Requirement » Below are the records; give again exactly the line with "sorb (n : Fin 16)", the line with "to R735). -/", and each line that lies between them, and nothing besides.

Stored entries
((

-- ==== Sys2Proof/Machine/Pins.lean ====
section
/-!
DEFINITION. The balls of the package (R731, R733 to R737) and what the device drives at its outputs (R740, R741). Nothing here
changes the state: a ball shows what the state holds.
-/
namespace Sys2Proof.Machine

/-- The signals of R733 to R735. -/
inductive Signal where
  | port (p : Fin 64) (tx neg : Bool)
  | fb (n : Fin 64) (phase : Fin 3)
  | gpio (g : Fin 64)
  | ain (k : Fin 128)
  | adtrg (t : Fin 16)
  | si (n : Fin 32)
  | tps (k : Fin 8)
  | so (n : Fin 16)
  | sorb (n : Fin 16)
  | edm (n : Fin 16)
  | seal (k : Fin 4)
  | stp (i : Fin 32)
  | dir (i : Fin 32)
  | drven (i : Fin 32)
  | drvflt (i : Fin 32)
  | pwmH (n : Fin 96)
  | pwmL (n : Fin 96)
  | trip (n : Fin 16)
  | pwmSync (k : Fin 8)
  | twinTx (lane : Fin 2) (neg : Bool)
  | twinRx (lane : Fin 2) (neg : Bool)
  | pcieTx (k : Fin 4) (neg : Bool)
  | pcieRx (k : Fin 4) (neg : Bool)
  | pcieRef (neg : Bool)
  | sdref (k : Fin 2) (neg : Bool)
  | adcVref (neg : Bool)
  | xtalSafe (out : Bool)
  | xtalMain (out : Bool)
  | porst
  | resetN
  | bootSel (k : Fin 2)
  | tck
  | tms
  | tdi
  | tdo
  | trst
  | qspiClk
  | qspiCs
  | qspiIo (k : Fin 4)
  | spiCs
  | spiSck
  | spiMosi
  | spiMiso
  | spiIrq
  | intlkOut
  | intlkIn
  | intlkHb
  | prio
deriving DecidableEq, Repr

/-- The ball of a signal, row and column (R731, R733 to R735). -/
def Signal.ball : Signal → Nat × Nat
  | .port p tx neg =>
    let q := p.val % 32
    let band := if q < 16 then 0 else 3
    (if p.val < 32 then 1 + band + 2 * b2n (!tx) else 55 - band - 2 * b2n (!tx), 4 + 3 * (q % 16) + b2n neg)
  | .fb n phase => (9 + n.val / 2, 5 + 3 * (n.val % 2) + phase.val)
  | .gpio g => (9 + g.val / 16, 11 + g.val % 16)
  | .ain k => (39 + k.val / 16, 11 + k.val % 16)
  | .adtrg t => (47, 11 + t.val)
  | .si n => (39 + n.val / 16, 30 + n.val % 16)
  | .tps k => (41, 30 + k.val)
  | .so n => (42, 30 + n.val)
  | .sorb n => (43, 30 + n.val)
  | .edm n => (44, 30 + n.val)
  | .seal k => (45, 30 + k.val)
  | .stp i => (9 + i.val, 46)
  | .dir i => (9 + i.val, 47)
  | .drven i => (9 + i.val, 48)
  | .drvflt i => (9 + i.val, 49)
  | .pwmH n => (9 + n.val / 3, 50 + 2 * (n.val % 3))
  | .pwmL n => (9 + n.val / 3, 51 + 2 * (n.val % 3))
  | .trip n => (42 + n.val / 6, 50 + n.val % 6)
  | .pwmSync k => if k.val < 6 then (46, 50 + k.val) else (44, 48 + k.val)
  | .twinTx lane neg => (9 + 4 * lane.val, 1 + b2n neg)
  | .twinRx lane neg => (11 + 4 * lane.val, 1 + b2n neg)
  | .pcieTx k neg => (17 + 2 * k.val, 1 + b2n neg)
  | .pcieRx k neg => (17 + 2 * k.val, 3 + b2n neg)
  | .pcieRef neg => (25, 1 + b2n neg)
  | .sdref k neg => (27 + 2 * k.val, 1 + b2n neg)
  | .adcVref neg => (47, 27 + b2n neg)
  | .xtalSafe out => (47, 30 + b2n out)
  | .xtalMain out => (31, 1 + b2n out)
  | .porst => (33, 1)
  | .resetN => (33, 2)
  | .bootSel k => (33, 3 + k.val)
  | .tck => (35, 1)
  | .tms => (35, 2)
  | .tdi => (35, 3)
  | .tdo => (35, 4)
  | .trst => (36, 1)
  | .qspiClk => (38, 1)
  | .qspiCs => (38, 2)
  | .qspiIo k => if k.val < 2 then (38, 3 + k.val) else (39, k.val - 1)
  | .spiCs => (41, 1)
  | .spiSck => (41, 2)
  | .spiMosi => (41, 3)
  | .spiMiso => (41, 4)
  | .spiIrq => (42, 1)
  | .intlkOut => (45, 36)
  | .intlkIn => (45, 37)
  | .intlkHb => (45, 38)
  | .prio => (45, 39)

/-- The supplies of R736; `io` is the bank of a `VDDIO`. -/
inductive Supply where
  | vddhSerdes
  | vddSerdes
  | vddCore
  | vddSaw
  | vddinDram
  | vddSafe
  | avddAdc
  | io (bank : Fin 7)
deriving DecidableEq, Repr

/-- The supply that R736 gives a ball. -/
def supplyBall (r c : Nat) : Option Supply :=
  let odd := (r + c) % 2 == 1
  let rows := fun a b : Nat => decide (a ≤ r ∧ r ≤ b)
  let cols := fun a b : Nat => decide (a ≤ c ∧ c ≤ b)
  let serdes := c % 2 == 1 && cols 5 51
  let twin := r == 9 || r == 11 || r == 13 || r == 15
  if (r == 7 || r == 49) && serdes || twin && c == 4 then some .vddhSerdes
  else if (r == 8 || r == 48) && serdes || twin && c == 3 then some .vddSerdes
  else if r == 46 && c % 2 == 1 && cols 31 45 then some .vddSafe
  else if !odd then none
  else if rows 34 37 && cols 11 33 then some .vddinDram
  else if rows 9 12 && cols 27 28 then some (.io 4)
  else if rows 9 37 && cols 11 33 && !(rows 9 12 && cols 11 28) then some .vddCore
  else if rows 9 37 && cols 34 45 then some .vddSaw
  else if rows 39 46 && cols 27 28 then some .avddAdc
  else if rows 41 47 && cols 5 10 then some (.io 0)
  else if rows 43 47 && cols 1 4 then some (.io 1)
  else if (rows 41 45 || r == 47) && cols 46 49 then some (.io 2)
  else if (r == 41 || r == 45 || r == 47) && cols 50 55 then some (.io 3)
  else if r == 41 && cols 38 45 || r == 45 && cols 40 45 then some (.io 5)
  else if r == 38 && cols 11 28 then some (.io 6)
  else none

/-- The I/O bank of a signal (R738). -/
def Signal.bank : Signal → Option (Fin 7)
  | .fb .. => some 0
  | .porst | .resetN | .bootSel _ | .tck | .tms | .tdi | .tdo | .trst | .qspiClk | .qspiCs | .qspiIo _ | .spiCs | .spiSck
  | .spiMosi | .spiMiso | .spiIrq => some 1
  | .stp _ | .dir _ | .drven _ | .drvflt _ => some 2
  | .pwmH _ | .pwmL _ | .trip _ | .pwmSync _ => some 3
  | .gpio _ => some 4
  | .si _ | .tps _ | .so _ | .sorb _ | .edm _ | .seal _ | .intlkOut | .intlkIn | .intlkHb | .prio => some 5
  | .adtrg _ => some 6
  | _ => none

/-- What an output shows. -/
inductive PinLevel where
  | low
  | high
  | highZ
deriving DecidableEq, Repr

/-- A driven level. -/
def PinLevel.drive (b : Bool) : PinLevel := if b then .high else .low

/-- The device holds its outputs in their reset states: during reset and in DORMANT (R740, R741, R745). -/
def State.pinsReset (s : State) : Bool := !s.alive || s.power.dormant

/-- Ranger has written the motion units from the active cell image since the last reset (R740). -/
def State.configured (s : State) : Bool := !s.pinsReset && s.mode.mode != .init && s.cell.isSome

/-- The levels that the device drives at its outputs (R740, R741); `none` for a ball whose level the state does not hold. -/
def State.pin (s : State) : Signal → Option PinLevel
  | .pwmH n => some (.drive (s.configured && !s.parked && s.flag Reg.PWM_STATUS_H_ON n.val))
  | .pwmL n => some (.drive (s.configured && !s.parked && s.flag Reg.PWM_STATUS_L_ON n.val))
  | .stp i => some (if s.configured then .drive (s.stepPins i.val).1 else .highZ)
  | .dir i => some (if s.configured then .drive (s.stepPins i.val).2.1 else .highZ)
  | .drven i => some (if s.configured then .drive (s.stepPins i.val).2.2 else .highZ)
  | .so n => some (.drive (!s.power.dormant && s.flag Reg.SO_STATUS_OUT n.val))
  | .tps k => some (.drive (!s.power.dormant && s.cal.tpsOut.getLsbD k.val))
  | .intlkOut => some (.drive (!s.pinsReset && s.token))
  | .spiIrq => some (if !s.pinsReset && s.spiIrqLow then .low else .highZ)
  | _ => none

end Sys2Proof.Machine
end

))

Expected answer »
  | sorb (n : Fin 16)
  | edm (n : Fin 16)
  | seal (k : Fin 4)
  | stp (i : Fin 32)
  | dir (i : Fin 32)
  | drven (i : Fin 32)
  | drvflt (i : Fin 32)
  | pwmH (n : Fin 96)
  | pwmL (n : Fin 96)
  | trip (n : Fin 16)
  | pwmSync (k : Fin 8)
  | twinTx (lane : Fin 2) (neg : Bool)
  | twinRx (lane : Fin 2) (neg : Bool)
  | pcieTx (k : Fin 4) (neg : Bool)
  | pcieRx (k : Fin 4) (neg : Bool)
  | pcieRef (neg : Bool)
  | sdref (k : Fin 2) (neg : Bool)
  | adcVref (neg : Bool)
  | xtalSafe (out : Bool)
  | xtalMain (out : Bool)
  | porst
  | resetN
  | bootSel (k : Fin 2)
  | tck
  | tms
  | tdi
  | tdo
  | trst
  | qspiClk
  | qspiCs
  | qspiIo (k : Fin 4)
  | spiCs
  | spiSck
  | spiMosi
  | spiMiso
  | spiIrq
  | intlkOut
  | intlkIn
  | intlkHb
  | prio
deriving DecidableEq, Repr

/-- The ball of a signal, row and column (R731, R733 to R735). -/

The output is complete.